▶ What is being asked:
Set down the line that contains "s) budget c y" and every line after it to the end of the entries, exactly as they stand and nothing more.
=-=-=-=-=
-- ==== Sys2Proof/Machine/Delivery.lean ====
section
/-! DEFINITION. The Delivery Unit: a copy reaching a sink (R151, R152), presentation (R153), blocks (R154), modes (R155,
R156), and what the Trigger Scheduler reports to waiting sinks. -/

namespace Sys2Proof.Machine

open Sys2Proof

/-- The low 16 bits of the epoch number (R153). -/
def epochLow (s : State) : Seq := s.clock.epoch.setWidth 16

/-- The trigger entry that holds an id. -/
def triggerAt (s : State) (id : TriggerId) : Option TriggerEntry := s.trig.table.find? fun e => e.id == id

/-- A trigger that can start a sink: held by the table as ARMED or FIRED (R148, R156). -/
def canStart (e : TriggerEntry) : Bool :=
  match e.state with
  | .armed | .fired _ => true
  | .missed _ | .cancelled => false

/-- A sink's start for a named trigger: LOST at once unless the table holds it as ARMED or FIRED (R148, R156). -/
def startFor (s : State) (named : Option TriggerId) : SinkStart :=
  match named with
  | none => .first
  | some id =>
    match triggerAt s id with
    | some e => if canStart e then .trigger id else .lost
    | none => .lost

/-- Reports that a trigger became MISSED or CANCELLED or left the table: waiting sinks with that start have LOST it, with
a SINK notice (R156). -/
def reportTrigger (id : TriggerId) (s : State) : State :=
  let hit (x : Sink) : Bool := x.state == .waiting && x.start == some (.trigger id)
  raiseIf (s.sinks.any hit) .sink
    { s with sinks := s.sinks.map fun x => if hit x then { x with start := some .lost } else x }

/-! ### Blocks and releases -/

/-- The last sequence of a block that starts at `b` (R154). -/
def lastSequence (b : Seq) (x : Sink) : Seq := b + BitVec.ofNat 16 (x.blockSize - 1)

/-- The start of the block, counted in whole block sizes from `b`, that follows a whole completion by `q` or contains the
sequence `q` that closed the block short, be `q` the last of that block too (R154; DESIGN CHOICE, log entry 73). -/
def nextBlock (b q : Seq) (x : Sink) : Seq :=
  if q = lastSequence b x then b + BitVec.ofNat 16 x.blockSize
  else b + BitVec.ofNat 16 (x.blockSize * ((q - b).toNat / x.blockSize))

/-- The cell joins the released list; a late cell is counted (R153). -/
def intoReleased (late : Bool) (c : SinkCell) (x : Sink) : Sink :=
  { x with
    released := x.released ++ [{ c with late := late }]
    lateCount := if late then saturate (x.lateCount + 1) else x.lateCount }

/-- The sink becomes HALTED and discards every cell left in its held list (R155). -/
def halt (x : Sink) : Sink := { x with state := .halted, held := [] }

/-- A completion halts a PACED sink whose DONE is already set, and a SINGLE sink (R155, R156). -/
def haltsOn (x : Sink) : Bool :=
  match x.mode with
  | .continuous => false
  | .paced => x.done
  | .single => true

/-- One release with its block accounting (R153 to R156). A HALTED sink discards the cell. A sequence exactly 32768 from the
last sequence is not behind it and closes the block short (DESIGN CHOICE, log entry 71). A cell that closes a block short
completes that block alone, also where it is the last sequence of the block that it lies in (DESIGN CHOICE, log entry 73). -/
def releaseCell (late : Bool) (c : SinkCell) (x : Sink) : Sink :=
  if x.state = .halted then x
  else
    match x.blockStart with
    | none => intoReleased late c x
    | some b =>
      if ahead (lastSequence b x) c.sequence then intoReleased late c x
      else
        let y := { x with done := true, blockStart := some (nextBlock b c.sequence x) }
        if haltsOn x then
          if c.sequence = lastSequence b x then halt (intoReleased late c y) else halt y
        else intoReleased late c y

/-- The release epoch of a cell: its origin epoch plus B, modulo 65536 (R153). -/
def releaseEpoch (budget : Nat) (c : SinkCell) : Seq := c.originEpoch + BitVec.ofNat 16 budget

/-- How far a cell's release epoch lies ahead of the current epoch; 0 when it is not ahead. -/
def releaseIn (low : Seq) (budget : Nat) (c : SinkCell) : Nat :=
  if ahead (releaseEpoch budget c) low then (releaseEpoch budget c - low).toNat else 0

/-- A cell stays held while its release epoch is ahead by 1..32 (R153). -/
def staysHeld (low : Seq) (budget : Nat) (c : SinkCell) : Bool :=
  decide (1 ≤ releaseIn low budget c ∧ releaseIn low budget c ≤ 32)

/-- The releases at the start of an epoch (R153): every held cell whose release epoch is not ahead moves, in sequence
order, and one whose release epoch is ahead by more than 32 moves as a late cell. Where the release epochs do not follow the
sequences, a cell that is due moves before one of lower sequence that is not (DESIGN CHOICE, log entry 61). -/
def releaseDue (low : Seq) (budget : Nat) (x : Sink) : Sink :=
  let due := x.held.filter fun c => !staysHeld low budget c
  due.foldl (fun x c => releaseCell (decide (32 < releaseIn low budget c)) c x)
    { x with held := x.held.filter (staysHeld low budget) }

/-- A copy that a RUNNING sink takes into the pool (R153): held, or released at once as a late cell with the held cells
of lower sequence before it. -/
def present (low : Seq) (budget : Nat) (c : SinkCell) (x : Sink) : Sink :=
  if staysHeld low budget c then { x with held := x.held ++ [{ c with late := false }] }
  else
    let x := x.held.foldl (fun x c => releaseCell false c x) { x with held := [] }
    releaseCell true c x

/-- A copy at a RUNNING sink (R152). A sequence exactly 32768 from the block start is not behind it (DESIGN CHOICE, log entry
71). -/
def runningCopy (low : Seq) (budget : Nat) (c : SinkCell) (x : Sink) : Sink :=
  if x.blockStart.any fun b => ahead b c.sequence then x
  else if x.reservation ≤ occupied x then { x with overrun := true }
  else present low budget c { x with blockStart := some (x.blockStart.getD c.sequence) }

/-- Whether a copy starts a WAITING sink (R156). An origin epoch exactly 32768 from the fire epoch is not behind it (DESIGN
CHOICE, log entry 71). -/
def meetsStart (s : State) (x : Sink) (c : SinkCell) : Bool :=
  match x.start with
  | some .first => true
  | some (.trigger id) =>
    match triggerAt s id with
    | some e => canStart e && !(ahead (e.fire.epoch.setWidth 16) c.originEpoch)
    | none => false
  | some .lost | none => false

/-- The sequence test of an arriving copy (R151): none discards it, otherwise the sink with its expected sequence and gap
count brought up to date. A copy 32767 ahead of the expected sequence, which is not ahead of the last accepted one, is accepted
(DESIGN CHOICE, log entry 59: both cases of R151 fit it). -/
def sequenceTest (c : SinkCell) (x : Sink) : Option Sink :=
  let y := { x with expected := some (c.sequence + 1) }
  match x.expected with
  | none => some y
  | some e =>
    if c.sequence = e then some y
    else if ahead c.sequence e then some { y with gapCount := saturate (x.gapCount + (c.sequence - e).toNat) }
    else none

/-- A copy handled by one sink (R151, R152, R156). -/
def takeCopy (s : State) (budget : Nat) (c : SinkCell) (x : Sink) : Sink :=
  match sequenceTest c x with
  | none => x
  | some y =>
    match y.state with
    | .halted => y
    | .running => runningCopy (epochLow s) budget c y
    | .waiting =>
      if meetsStart s y c then
        runningCopy (epochLow s) budget c { y with state := .running, blockStart := some c.sequence }
      else y

/-- Each of the record's sinks receives a copy of a cell (R139, R142). -/
def copyToSinks (r : StreamRecord) (c : SinkCell) (s : State) : State :=
  r.sinks.foldl (fun s k => changeSink k (takeCopy s r.budget c) s) s

/-! ### Acknowledgements -/

/-- The nearest block boundary not behind a sequence, in whole block sizes counted forward, modulo 65536, from the block
start (R155), also for a sequence more than 32767 past it, which by signed comparison lies behind it (DESIGN CHOICE, log entry
62). -/
def boundaryFor (b e : Seq) (size : Nat) : Seq := b + BitVec.ofNat 16 (size * (((e - b).toNat + size - 1) / size))

/-- A sink acknowledged: DONE and OVERRUN clear, and a HALTED PACED sink resumes at a block boundary (R155, R156, R157). -/
def acknowledge (x : Sink) : Sink :=
  let y := { x with done := false, overrun := false }
  if x.mode = .paced ∧ x.state = .halted then
    { y with
      state := .running
      blockStart :=
        match x.blockStart, x.expected with
        | some b, some e => some (boundaryFor b e x.blockSize)
        | b, _ => b }
  else y

end Sys2Proof.Machine
end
=-=-=-=-=
▶ Finished exercise:
    | .running => runningCopy (epochLow s) budget c y
    | .waiting =>
      if meetsStart s y c then
        runningCopy (epochLow s) budget c { y with state := .running, blockStart := some c.sequence }
      else y

/-- Each of the record's sinks receives a copy of a cell (R139, R142). -/
def copyToSinks (r : StreamRecord) (c : SinkCell) (s : State) : State :=
  r.sinks.foldl (fun s k => changeSink k (takeCopy s r.budget c) s) s

/-! ### Acknowledgements -/

/-- The nearest block boundary not behind a sequence, in whole block sizes counted forward, modulo 65536, from the block
start (R155), also for a sequence more than 32767 past it, which by signed comparison lies behind it (DESIGN CHOICE, log entry
62). -/
def boundaryFor (b e : Seq) (size : Nat) : Seq := b + BitVec.ofNat 16 (size * (((e - b).toNat + size - 1) / size))

/-- A sink acknowledged: DONE and OVERRUN clear, and a HALTED PACED sink resumes at a block boundary (R155, R156, R157). -/
def acknowledge (x : Sink) : Sink :=
  let y := { x with done := false, overrun := false }
  if x.mode = .paced ∧ x.state = .halted then
    { y with
      state := .running
      blockStart :=
        match x.blockStart, x.expected with
        | some b, some e => some (boundaryFor b e x.blockSize)
        | b, _ => b }
  else y

end Sys2Proof.Machine
end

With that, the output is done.